● **Problem statement**
Filter the entries for lines with the word "execMalformedMessage".

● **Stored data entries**
*** Begin section ***

-- ==== Sys2Proof/Laws/State.lean ====
section
/-! SUPPORT. Each field after each update of a state, and what is found after a replacement. -/

namespace Sys2Proof.Machine

@[simp] theorem State.setGroup_moduleM (s : State) (g : Group) : (s.setGroup g).moduleM = s.moduleM := rfl
@[simp] theorem State.setGroup_plat (s : State) (g : Group) : (s.setGroup g).plat = s.plat := rfl
@[simp] theorem State.setGroup_care (s : State) (g : Group) : (s.setGroup g).care = s.care := rfl
@[simp] theorem State.setGroup_mem (s : State) (g : Group) : (s.setGroup g).mem = s.mem := rfl
@[simp] theorem State.setGroup_poison (s : State) (g : Group) : (s.setGroup g).poison = s.poison := rfl
@[simp] theorem State.setGroup_absent (s : State) (g : Group) : (s.setGroup g).absent = s.absent := rfl
@[simp] theorem State.setGroup_ctxs (s : State) (g : Group) : (s.setGroup g).ctxs = s.ctxs := rfl
@[simp] theorem State.setGroup_tasks (s : State) (g : Group) : (s.setGroup g).tasks = s.tasks := rfl
@[simp] theorem State.setGroup_now (s : State) (g : Group) : (s.setGroup g).now = s.now := rfl
@[simp] theorem State.setGroup_readies (s : State) (g : Group) : (s.setGroup g).readies = s.readies := rfl
@[simp] theorem State.setGroup_gang (s : State) (g : Group) : (s.setGroup g).gang = s.gang := rfl
@[simp] theorem State.setGroup_preempts (s : State) (g : Group) : (s.setGroup g).preempts = s.preempts := rfl
@[simp] theorem State.setGroup_saves (s : State) (g : Group) : (s.setGroup g).saves = s.saves := rfl
@[simp] theorem State.setGroup_kept (s : State) (g : Group) : (s.setGroup g).kept = s.kept := rfl
@[simp] theorem State.setGroup_invs (s : State) (g : Group) : (s.setGroup g).invs = s.invs := rfl
@[simp] theorem State.setGroup_teams (s : State) (g : Group) : (s.setGroup g).teams = s.teams := rfl
@[simp] theorem State.setGroup_groups (s : State) (g : Group) : (s.setGroup g).groups = s.groups.map (fun x => if x.core = g.core ∧ x.slot = g.slot then g else x) := rfl
@[simp] theorem State.setGroup_lanterns (s : State) (g : Group) : (s.setGroup g).lanterns = s.lanterns := rfl
@[simp] theorem State.setGroup_cores (s : State) (g : Group) : (s.setGroup g).cores = s.cores := rfl
@[simp] theorem State.setGroup_outb (s : State) (g : Group) : (s.setGroup g).outb = s.outb := rfl
@[simp] theorem State.setGroup_stale (s : State) (g : Group) : (s.setGroup g).stale = s.stale := rfl
@[simp] theorem State.setGroup_agents (s : State) (g : Group) : (s.setGroup g).agents = s.agents := rfl
@[simp] theorem State.setGroup_locks (s : State) (g : Group) : (s.setGroup g).locks = s.locks := rfl
@[simp] theorem State.setGroup_journal (s : State) (g : Group) : (s.setGroup g).journal = s.journal := rfl
@[simp] theorem State.setGroup_hostq (s : State) (g : Group) : (s.setGroup g).hostq = s.hostq := rfl
@[simp] theorem State.setGroup_outbox (s : State) (g : Group) : (s.setGroup g).outbox = s.outbox := rfl
@[simp] theorem State.setGroup_fabric (s : State) (g : Group) : (s.setGroup g).fabric = s.fabric := rfl
@[simp] theorem State.setGroup_issue (s : State) (g : Group) : (s.setGroup g).issue = s.issue := rfl
@[simp] theorem State.setGroup_agenda (s : State) (g : Group) : (s.setGroup g).agenda = s.agenda := rfl
@[simp] theorem State.setGroup_choices (s : State) (g : Group) : (s.setGroup g).choices = s.choices := rfl
@[simp] theorem State.setGroup_freeBits (s : State) (g : Group) : (s.setGroup g).freeBits = s.freeBits := rfl
@[simp] theorem State.setGroup_ids (s : State) (g : Group) : (s.setGroup g).ids = s.ids := rfl
@[simp] theorem State.setGroup_turn (s : State) (g : Group) : (s.setGroup g).turn = s.turn := rfl
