-- ==== Sys2Proof/Laws/Canon/Link.lean ====
section
/-! SUPPORT. The canonical form is kept by the operations of Machine/Link.lean. -/

set_option linter.unusedTactic false
set_option linter.unreachableTactic false
set_option linter.unusedSimpArgs false
set_option linter.unusedVariables false

namespace Sys2Proof.Machine

@[simp] theorem discard_canon (s : State) (m : HostMsg) (hs : s.Canonical)  : (discard s m).Canonical := by
  simp [discard, *]

@[simp] theorem acquireAll_canon (s : State) (hs : s.Canonical)  : (acquireAll s).Canonical := by
  simp [acquireAll, *]

theorem onMessage_keeps (type : BitVec 8) (m : HostMsg) (s : State) (act : State → State) (hs : s.Canonical) (hact : ∀ s, s.Canonical → (act s).Canonical) : Keeps (onMessage type m s act) := by
  unfold onMessage
  refine (keeps_next _).2 ?_
  repeat' first
    | assumption
    | intro _
    | with_reducible apply discard_canon
    | with_reducible apply acquireAll_canon
    | refine canon_of_fst (by assumption) ?_
    | refine canon_of_snd (by assumption) ?_
    | refine canon_of_some (by assumption) ?_
    | dsimp only
    | split
    | refine foldl_canon ?_ ?_
    | (simp [*]; done)

theorem execMalformedMessage_keeps (m : HostMsg) (s : State) (hs : s.Canonical)  : Keeps (execMalformedMessage m s) := by
  unfold execMalformedMessage
  refine (keeps_next _).2 ?_
  repeat' first
    | assumption
    | intro _
    | with_reducible apply discard_canon
    | refine canon_of_fst (by assumption) ?_
    | refine canon_of_snd (by assumption) ?_
    | refine canon_of_some (by assumption) ?_
    | dsimp only
    | split
    | refine foldl_canon ?_ ?_
    | (simp [*]; done)

theorem execHostPost_keeps (m : HostMsg) (s : State) (hs : s.Canonical)  : Keeps (execHostPost m s) := by
  unfold execHostPost
  refine (keeps_next _).2 ?_
  repeat' first
    | assumption
    | intro _
    | with_reducible apply State.answer_canon
    | with_reducible apply postRecord_canon
    | with_reducible apply onMessage_keeps
    | refine canon_of_fst (by assumption) ?_
    | refine canon_of_snd (by assumption) ?_
    | refine canon_of_some (by assumption) ?_
    | dsimp only
    | split
    | refine foldl_canon ?_ ?_
    | (simp [*]; done)

theorem execHostArrive_keeps (m : HostMsg) (s : State) (hs : s.Canonical)  : Keeps (execHostArrive m s) := by
  unfold execHostArrive
  refine (keeps_next _).2 ?_
  repeat' first
    | assumption
    | intro _
    | with_reducible apply settleRequests_canon
    | with_reducible apply arriveTask_canon
    | with_reducible apply onMessage_keeps
    | refine canon_of_fst (by assumption) ?_
    | refine canon_of_snd (by assumption) ?_
    | refine canon_of_some (by assumption) ?_
    | dsimp only
    | split
    | refine foldl_canon ?_ ?_
    | (simp [*]; done)

@[simp] theorem takeWrite_canon (s : State) (m : HostMsg) (hs : s.Canonical)  : (takeWrite s m).Canonical := by
  unfold takeWrite
  repeat' split
  all_goals simp [*]

theorem execHostWrite_keeps (m : HostMsg) (s : State) (hs : s.Canonical)  : Keeps (execHostWrite m s) := by
  unfold execHostWrite
  refine (keeps_next _).2 ?_
  repeat' first
    | assumption
    | intro _
    | with_reducible apply onMessage_keeps
    | with_reducible apply takeWrite_canon
    | refine canon_of_fst (by assumption) ?_
    | refine canon_of_snd (by assumption) ?_
    | refine canon_of_some (by assumption) ?_
    | dsimp only
    | split
    | refine foldl_canon ?_ ?_
    | (simp [*]; done)

@[simp] theorem applyWrite_canon (s : State) (hs : s.Canonical)  : (applyWrite s).Canonical := by
  unfold applyWrite
  repeat' split
  all_goals simp [*]

theorem execHostWriteApply_keeps (s : State) (hs : s.Canonical)  : Keeps (execHostWriteApply s) := by
  simp [execHostWriteApply, *]

@[simp] theorem takeRead_canon (s : State) (m : HostMsg) (hs : s.Canonical)  : (takeRead s m).Canonical := by
  unfold takeRead
  repeat' first
    | assumption
    | with_reducible apply touchHost_canon
    | with_reducible apply countParts_canon
    | with_reducible apply mgmtReadEffect_canon
    | with_reducible apply State.answer_canon
    | split
    | dsimp only
    | refine foldl_canon (fun _ _ _ => ?_) ?_
  all_goals simp [*]

theorem execHostRead_keeps (m : HostMsg) (s : State) (hs : s.Canonical)  : Keeps (execHostRead m s) := by
  unfold execHostRead
  refine (keeps_next _).2 ?_
  repeat' first
    | assumption
    | intro _
    | with_reducible apply onMessage_keeps
    | with_reducible apply takeRead_canon
    | refine canon_of_fst (by assumption) ?_
    | refine canon_of_snd (by assumption) ?_
    | refine canon_of_some (by assumption) ?_
    | dsimp only
    | split
    | refine foldl_canon ?_ ?_
    | (simp [*]; done)

theorem execHostInv_keeps (m : HostMsg) (s : State) (hs : s.Canonical)  : Keeps (execHostInv m s) := by
  unfold execHostInv
  refine (keeps_next _).2 ?_
  repeat' first
    | assumption
    | intro _
    | with_reducible apply beginInvalidation_canon
    | with_reducible apply onMessage_keeps
    | refine canon_of_fst (by assumption) ?_
    | refine canon_of_snd (by assumption) ?_
    | refine canon_of_some (by assumption) ?_
    | dsimp only
    | split
    | refine foldl_canon ?_ ?_
    | (simp [*]; done)

theorem execHostPreempt_keeps (m : HostMsg) (s : State) (hs : s.Canonical)  : Keeps (execHostPreempt m s) := by
  unfold execHostPreempt
  refine (keeps_next _).2 ?_
  repeat' first
    | assumption
    | intro _
    | with_reducible apply settleRequests_canon
    | with_reducible apply requestPreempt_canon
    | with_reducible apply onMessage_keeps
    | refine canon_of_fst (by assumption) ?_
    | refine canon_of_snd (by assumption) ?_
    | refine canon_of_some (by assumption) ?_
    | dsimp only
    | split
    | refine foldl_canon ?_ ?_
    | (simp [*]; done)

theorem execHostResume_keeps (m : HostMsg) (s : State) (hs : s.Canonical)  : Keeps (execHostResume m s) := by
  unfold execHostResume
  refine (keeps_next _).2 ?_
  repeat' first
    | assumption
    | intro _
    | with_reducible apply State.answer_canon
    | with_reducible apply resumeTasks_canon
    | with_reducible apply onMessage_keeps
    | refine canon_of_fst (by assumption) ?_
    | refine canon_of_snd (by assumption) ?_
    | refine canon_of_some (by assumption) ?_
    | dsimp only
    | split
    | refine foldl_canon ?_ ?_
    | (simp [*]; done)

theorem execHostSave_keeps (m : HostMsg) (s : State) (hs : s.Canonical)  : Keeps (execHostSave m s) := by
  unfold execHostSave
  refine (keeps_next _).2 ?_
  repeat' first
    | assumption
    | intro _
    | with_reducible apply flushSaves_canon
    | with_reducible apply beginSave_canon
    | with_reducible apply onMessage_keeps
    | refine canon_of_fst (by assumption) ?_
    | refine canon_of_snd (by assumption) ?_
    | refine canon_of_some (by assumption) ?_
    | dsimp only
    | split
    | refine foldl_canon ?_ ?_
    | (simp [*]; done)

theorem execHostRestore_keeps (m : HostMsg) (s : State) (hs : s.Canonical) : Keeps (execHostRestore m s) := by
  refine onMessage_keeps _ _ _ _ hs (fun s h => ?_)
  split
  · exact State.answer_canon _ _ _ _ _ _ h
  · have hr := restoreContext_canon s m.ctx.toNat m.arg.toNat h
    split
    · rename_i e
      exact State.answer_canon _ _ _ _ _ _ (hr _ (.inl e))
    · exact State.answer_canon _ _ _ _ _ _ h
    · rename_i e
      exact State.answer_canon _ _ _ _ _ _ (hr _ (.inr e))
    · exact h

theorem execHostReset_keeps (m : HostMsg) (s : State) (hs : s.Canonical)  : Keeps (execHostReset m s) := by
  unfold execHostReset
  refine (keeps_next _).2 ?_
  repeat' first
    | assumption
    | intro _
    | with_reducible apply forcedReset_canon
    | with_reducible apply State.answer_canon
    | with_reducible apply settleRequests_canon
    | with_reducible apply onMessage_keeps
    | refine canon_of_fst (by assumption) ?_
    | refine canon_of_snd (by assumption) ?_
    | refine canon_of_some (by assumption) ?_
    | dsimp only
    | split
    | refine foldl_canon ?_ ?_
    | (simp [*]; done)

end Sys2Proof.Machine
end

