/-- The meaning of a word is that of its instruction. -/
theorem UInstr.run_eq (i : UInstr) (s : State) : exec (Code.u i).instr s = UInstr.run i s :=
  match i with
  | .sadd _ _ _ => rfl
  | .ssub _ _ _ => rfl
  | .smul _ _ _ => rfl
  | .smulh _ _ _ => rfl
  | .sand _ _ _ => rfl
  | .sor _ _ _ => rfl
  | .sxor _ _ _ => rfl
  | .sandn _ _ _ => rfl
  | .sshl _ _ _ => rfl
  | .sshr _ _ _ => rfl
  | .ssar _ _ _ => rfl
  | .smin _ _ _ => rfl
  | .smax _ _ _ => rfl
  | .sminz _ _ _ => rfl
  | .smaxz _ _ _ => rfl
  | .smov _ _ => rfl
  | .saddi _ _ _ => rfl
  | .sandi _ _ _ => rfl
  | .sori _ _ _ => rfl
  | .sshli _ _ _ => rfl
  | .sshri _ _ _ => rfl
  | .ssari _ _ _ => rfl
  | .smovi _ _ => rfl
  | .scmp _ _ _ _ => rfl
  | .sbr _ _ _ => rfl
  | .jmp _ => rfl
  | .call _ => rfl
  | .ret _ => rfl
  | .pfx _ => rfl
  | .vbcast _ _ _ => rfl
  | .vread _ _ _ => rfl
  | .mread _ _ => rfl
  | .mwrite _ _ => rfl
  | .pread _ _ => rfl
  | .kread _ _ => rfl
  | .sldB32 _ _ _ _ => rfl
  | .sldB64 _ _ _ _ => rfl
  | .sstB32 _ _ _ _ => rfl
  | .sstB64 _ _ _ _ => rfl
  | .sldcB64 _ _ _ _ => rfl
  | .sstcB64 _ _ _ _ => rfl
  | .tld _ _ _ _ => rfl
  | .tst _ _ _ _ => rfl
  | .tzero _ _ => rfl
  | .accld _ _ _ _ => rfl
  | .accst _ _ _ _ => rfl
  | .accz _ _ => rfl
  | .movsh _ _ _ => rfl
  | .tcvt _ _ _ => rfl
  | .tspk _ _ _ => rfl
  | .tqld _ _ _ => rfl
  | .cpyIn _ _ _ => rfl
  | .cpyOut _ _ _ => rfl
  | .cpyCc _ _ _ => rfl
  | .cupop _ _ _ _ => rfl
  | .kcfg _ _ _ => rfl
  | .kcfgStream _ _ => rfl
  | .kdrain _ _ _ _ => rfl
  | .kclr _ => rfl
  | .kstat _ _ _ => rfl
  | .post _ _ _ _ => rfl
  | .arrive _ _ _ => rfl
  | .append _ _ _ _ => rfl
  | .seal _ _ => rfl
  | .waitbm _ _ => rfl
  | .tbar => rfl
  | .pbar => rfl
  | .dqpush _ _ => rfl
  | .dqpop _ _ => rfl
  | .getc _ _ => rfl
  | .setc _ _ => rfl
  | .eret => rfl
  | .fence _ => rfl
  | .synce => rfl

/-- The meaning of a word is that of its instruction. -/
theorem Code.run_eq (c : Code) (s : State) : exec c.instr s = Code.run c s :=
  match c with
  | .l i => LInstr.run_eq i s
  | .u i => UInstr.run_eq i s
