/-- A value twice the scale, and a group of two finite activations. -/
theorem test_quantisedValues_witness : (3 : Nat) ≠ 0 ∧ (∀ t, Rnd.dither 63 = .dither t → t < 64) ∧ (6 : Nat) * 2 ^ ((0 : Int) - 0).toNat = 2 * 3 * 2 ^ ((0 : Int) - 0).toNat ∧
    ∀ p ∈ [(Fv.fin false 1 (-149), 3), (Fv.fin true 5 0, 0)], ∃ n m e, p.1 = .fin n m e ∧ (-149 : Int) ≤ e := by
  refine ⟨by decide, fun t h => by cases h; decide, by decide, fun p h => ?_⟩
  simp only [List.mem_cons, List.not_mem_nil, or_false] at h
  rcases h with rfl | rfl
  · exact ⟨_, _, _, rfl, by decide⟩
  · exact ⟨_, _, _, rfl, by decide⟩

end Sys2Proof.Tests
end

*** End section ***

● **Written solution**
theorem execMalformedMessage_keeps (m : HostMsg) (s : State) (hs : s.Canonical)  : Keeps (execMalformedMessage m s) := by
  unfold execMalformedMessage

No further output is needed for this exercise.